# [Problem details]
Reproduce exactly the opening lines of the listing, stopping after the line that contains "(∀ (s : State) (addr : DWord) (bytes" and including it.

# [Input records]
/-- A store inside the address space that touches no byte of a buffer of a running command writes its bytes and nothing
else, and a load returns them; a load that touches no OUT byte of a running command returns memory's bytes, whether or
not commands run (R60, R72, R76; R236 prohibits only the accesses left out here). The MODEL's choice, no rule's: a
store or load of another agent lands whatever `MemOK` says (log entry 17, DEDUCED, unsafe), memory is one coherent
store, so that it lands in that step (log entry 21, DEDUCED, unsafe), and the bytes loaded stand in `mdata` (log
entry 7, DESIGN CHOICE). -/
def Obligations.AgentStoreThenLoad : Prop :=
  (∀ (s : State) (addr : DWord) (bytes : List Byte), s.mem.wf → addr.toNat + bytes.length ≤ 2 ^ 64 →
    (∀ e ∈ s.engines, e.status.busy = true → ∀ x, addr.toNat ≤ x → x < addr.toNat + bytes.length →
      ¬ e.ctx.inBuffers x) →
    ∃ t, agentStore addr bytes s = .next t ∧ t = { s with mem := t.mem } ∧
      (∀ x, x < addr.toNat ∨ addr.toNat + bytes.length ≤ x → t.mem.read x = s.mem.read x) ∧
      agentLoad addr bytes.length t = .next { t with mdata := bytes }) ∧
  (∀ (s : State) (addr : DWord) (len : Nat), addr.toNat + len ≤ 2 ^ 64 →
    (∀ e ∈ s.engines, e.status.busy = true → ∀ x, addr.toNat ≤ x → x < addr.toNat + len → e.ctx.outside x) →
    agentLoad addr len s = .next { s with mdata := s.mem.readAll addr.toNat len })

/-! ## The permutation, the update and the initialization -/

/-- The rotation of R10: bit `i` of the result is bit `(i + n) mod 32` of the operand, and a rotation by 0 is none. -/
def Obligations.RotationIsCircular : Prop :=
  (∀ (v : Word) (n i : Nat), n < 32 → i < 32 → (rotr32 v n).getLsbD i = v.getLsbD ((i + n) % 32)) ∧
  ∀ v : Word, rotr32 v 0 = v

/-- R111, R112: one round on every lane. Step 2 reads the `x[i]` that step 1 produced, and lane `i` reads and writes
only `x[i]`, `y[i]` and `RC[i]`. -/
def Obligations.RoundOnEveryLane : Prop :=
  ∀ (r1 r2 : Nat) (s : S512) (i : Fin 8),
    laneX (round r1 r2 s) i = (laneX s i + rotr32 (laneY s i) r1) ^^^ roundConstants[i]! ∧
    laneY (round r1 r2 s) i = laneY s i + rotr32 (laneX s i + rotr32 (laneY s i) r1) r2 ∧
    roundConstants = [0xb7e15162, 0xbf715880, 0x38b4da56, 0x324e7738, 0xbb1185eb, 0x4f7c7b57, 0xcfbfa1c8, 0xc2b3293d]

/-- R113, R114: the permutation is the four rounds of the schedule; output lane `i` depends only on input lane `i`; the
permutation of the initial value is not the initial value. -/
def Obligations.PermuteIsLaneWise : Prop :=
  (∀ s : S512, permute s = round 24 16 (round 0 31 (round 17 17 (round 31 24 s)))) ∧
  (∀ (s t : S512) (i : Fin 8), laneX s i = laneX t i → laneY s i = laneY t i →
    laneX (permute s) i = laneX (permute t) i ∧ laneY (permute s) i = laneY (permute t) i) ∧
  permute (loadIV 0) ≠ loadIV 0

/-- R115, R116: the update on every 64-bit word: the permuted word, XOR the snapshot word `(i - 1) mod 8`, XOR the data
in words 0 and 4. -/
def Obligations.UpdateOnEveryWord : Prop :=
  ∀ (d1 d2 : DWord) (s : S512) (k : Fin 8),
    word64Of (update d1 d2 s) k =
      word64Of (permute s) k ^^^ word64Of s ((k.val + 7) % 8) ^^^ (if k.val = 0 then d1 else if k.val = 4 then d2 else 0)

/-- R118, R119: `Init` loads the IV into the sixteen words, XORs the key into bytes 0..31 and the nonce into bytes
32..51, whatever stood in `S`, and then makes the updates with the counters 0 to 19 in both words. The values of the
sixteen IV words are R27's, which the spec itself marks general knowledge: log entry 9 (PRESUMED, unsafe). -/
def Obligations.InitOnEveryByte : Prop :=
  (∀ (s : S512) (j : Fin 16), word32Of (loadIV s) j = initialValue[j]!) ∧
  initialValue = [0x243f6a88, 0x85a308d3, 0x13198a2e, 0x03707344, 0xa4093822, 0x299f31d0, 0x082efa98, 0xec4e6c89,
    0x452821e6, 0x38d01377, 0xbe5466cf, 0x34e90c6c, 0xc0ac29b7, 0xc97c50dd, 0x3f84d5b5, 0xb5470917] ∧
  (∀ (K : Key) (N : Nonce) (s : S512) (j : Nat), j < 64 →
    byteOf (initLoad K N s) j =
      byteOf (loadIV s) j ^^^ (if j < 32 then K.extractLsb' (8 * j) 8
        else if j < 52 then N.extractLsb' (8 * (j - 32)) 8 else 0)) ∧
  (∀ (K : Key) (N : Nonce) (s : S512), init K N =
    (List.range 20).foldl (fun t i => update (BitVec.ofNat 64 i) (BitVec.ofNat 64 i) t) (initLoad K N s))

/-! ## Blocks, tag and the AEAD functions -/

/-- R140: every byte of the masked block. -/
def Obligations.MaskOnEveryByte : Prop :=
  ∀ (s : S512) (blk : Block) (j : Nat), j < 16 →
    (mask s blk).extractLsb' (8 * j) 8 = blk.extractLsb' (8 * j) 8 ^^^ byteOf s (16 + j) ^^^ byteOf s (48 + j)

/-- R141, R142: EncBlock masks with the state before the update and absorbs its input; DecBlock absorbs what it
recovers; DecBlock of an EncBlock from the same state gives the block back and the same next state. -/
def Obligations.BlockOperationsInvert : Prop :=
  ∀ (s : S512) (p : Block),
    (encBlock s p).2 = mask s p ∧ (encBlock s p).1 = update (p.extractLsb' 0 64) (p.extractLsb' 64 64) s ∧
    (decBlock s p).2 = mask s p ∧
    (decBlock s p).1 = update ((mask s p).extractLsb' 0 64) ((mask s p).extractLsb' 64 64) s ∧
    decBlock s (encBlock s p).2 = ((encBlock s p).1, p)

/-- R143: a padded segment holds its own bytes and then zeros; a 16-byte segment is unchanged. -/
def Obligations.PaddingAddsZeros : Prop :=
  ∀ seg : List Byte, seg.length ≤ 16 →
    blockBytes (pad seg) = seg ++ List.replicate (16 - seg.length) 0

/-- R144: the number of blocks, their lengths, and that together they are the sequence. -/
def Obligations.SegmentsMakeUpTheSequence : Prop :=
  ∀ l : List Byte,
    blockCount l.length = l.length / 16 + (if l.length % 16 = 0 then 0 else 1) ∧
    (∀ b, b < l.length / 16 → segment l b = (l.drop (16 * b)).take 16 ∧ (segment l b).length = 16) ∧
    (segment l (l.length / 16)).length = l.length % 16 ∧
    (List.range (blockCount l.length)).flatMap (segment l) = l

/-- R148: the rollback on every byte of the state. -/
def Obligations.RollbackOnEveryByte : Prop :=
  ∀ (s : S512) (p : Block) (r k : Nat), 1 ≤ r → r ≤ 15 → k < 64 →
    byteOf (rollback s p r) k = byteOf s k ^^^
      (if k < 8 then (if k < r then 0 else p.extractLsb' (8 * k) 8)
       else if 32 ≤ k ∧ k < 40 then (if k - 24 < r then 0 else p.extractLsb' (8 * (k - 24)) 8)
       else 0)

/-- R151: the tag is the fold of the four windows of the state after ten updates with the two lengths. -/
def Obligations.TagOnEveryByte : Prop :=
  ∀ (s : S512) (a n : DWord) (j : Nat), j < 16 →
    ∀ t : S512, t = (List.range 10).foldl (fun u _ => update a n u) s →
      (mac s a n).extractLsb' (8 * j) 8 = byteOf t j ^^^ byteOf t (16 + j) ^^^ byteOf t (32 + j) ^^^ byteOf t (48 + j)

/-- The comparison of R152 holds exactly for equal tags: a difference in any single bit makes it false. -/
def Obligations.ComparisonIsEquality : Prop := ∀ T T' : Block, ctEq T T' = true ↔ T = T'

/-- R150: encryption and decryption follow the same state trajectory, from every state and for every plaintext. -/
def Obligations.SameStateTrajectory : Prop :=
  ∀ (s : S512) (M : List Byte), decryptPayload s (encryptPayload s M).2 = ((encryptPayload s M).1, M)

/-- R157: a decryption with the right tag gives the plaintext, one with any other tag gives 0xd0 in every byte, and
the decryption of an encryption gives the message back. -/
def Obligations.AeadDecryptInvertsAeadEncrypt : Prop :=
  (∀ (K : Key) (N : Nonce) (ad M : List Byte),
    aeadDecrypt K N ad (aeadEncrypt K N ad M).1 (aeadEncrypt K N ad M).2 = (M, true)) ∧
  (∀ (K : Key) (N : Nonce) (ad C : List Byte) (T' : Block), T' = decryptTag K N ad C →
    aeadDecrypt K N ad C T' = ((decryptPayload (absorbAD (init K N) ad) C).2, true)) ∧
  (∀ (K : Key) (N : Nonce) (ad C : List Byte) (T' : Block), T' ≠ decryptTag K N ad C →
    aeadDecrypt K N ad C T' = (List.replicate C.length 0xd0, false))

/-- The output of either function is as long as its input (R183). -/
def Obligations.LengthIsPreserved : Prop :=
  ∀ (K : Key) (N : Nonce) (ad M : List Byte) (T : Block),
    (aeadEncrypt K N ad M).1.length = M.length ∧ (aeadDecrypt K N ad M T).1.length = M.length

# [The completed task]
/-- A store inside the address space that touches no byte of a buffer of a running command writes its bytes and nothing
else, and a load returns them; a load that touches no OUT byte of a running command returns memory's bytes, whether or
not commands run (R60, R72, R76; R236 prohibits only the accesses left out here). The MODEL's choice, no rule's: a
store or load of another agent lands whatever `MemOK` says (log entry 17, DEDUCED, unsafe), memory is one coherent
store, so that it lands in that step (log entry 21, DEDUCED, unsafe), and the bytes loaded stand in `mdata` (log
entry 7, DESIGN CHOICE). -/
def Obligations.AgentStoreThenLoad : Prop :=
  (∀ (s : State) (addr : DWord) (bytes : List Byte), s.mem.wf → addr.toNat + bytes.length ≤ 2 ^ 64 →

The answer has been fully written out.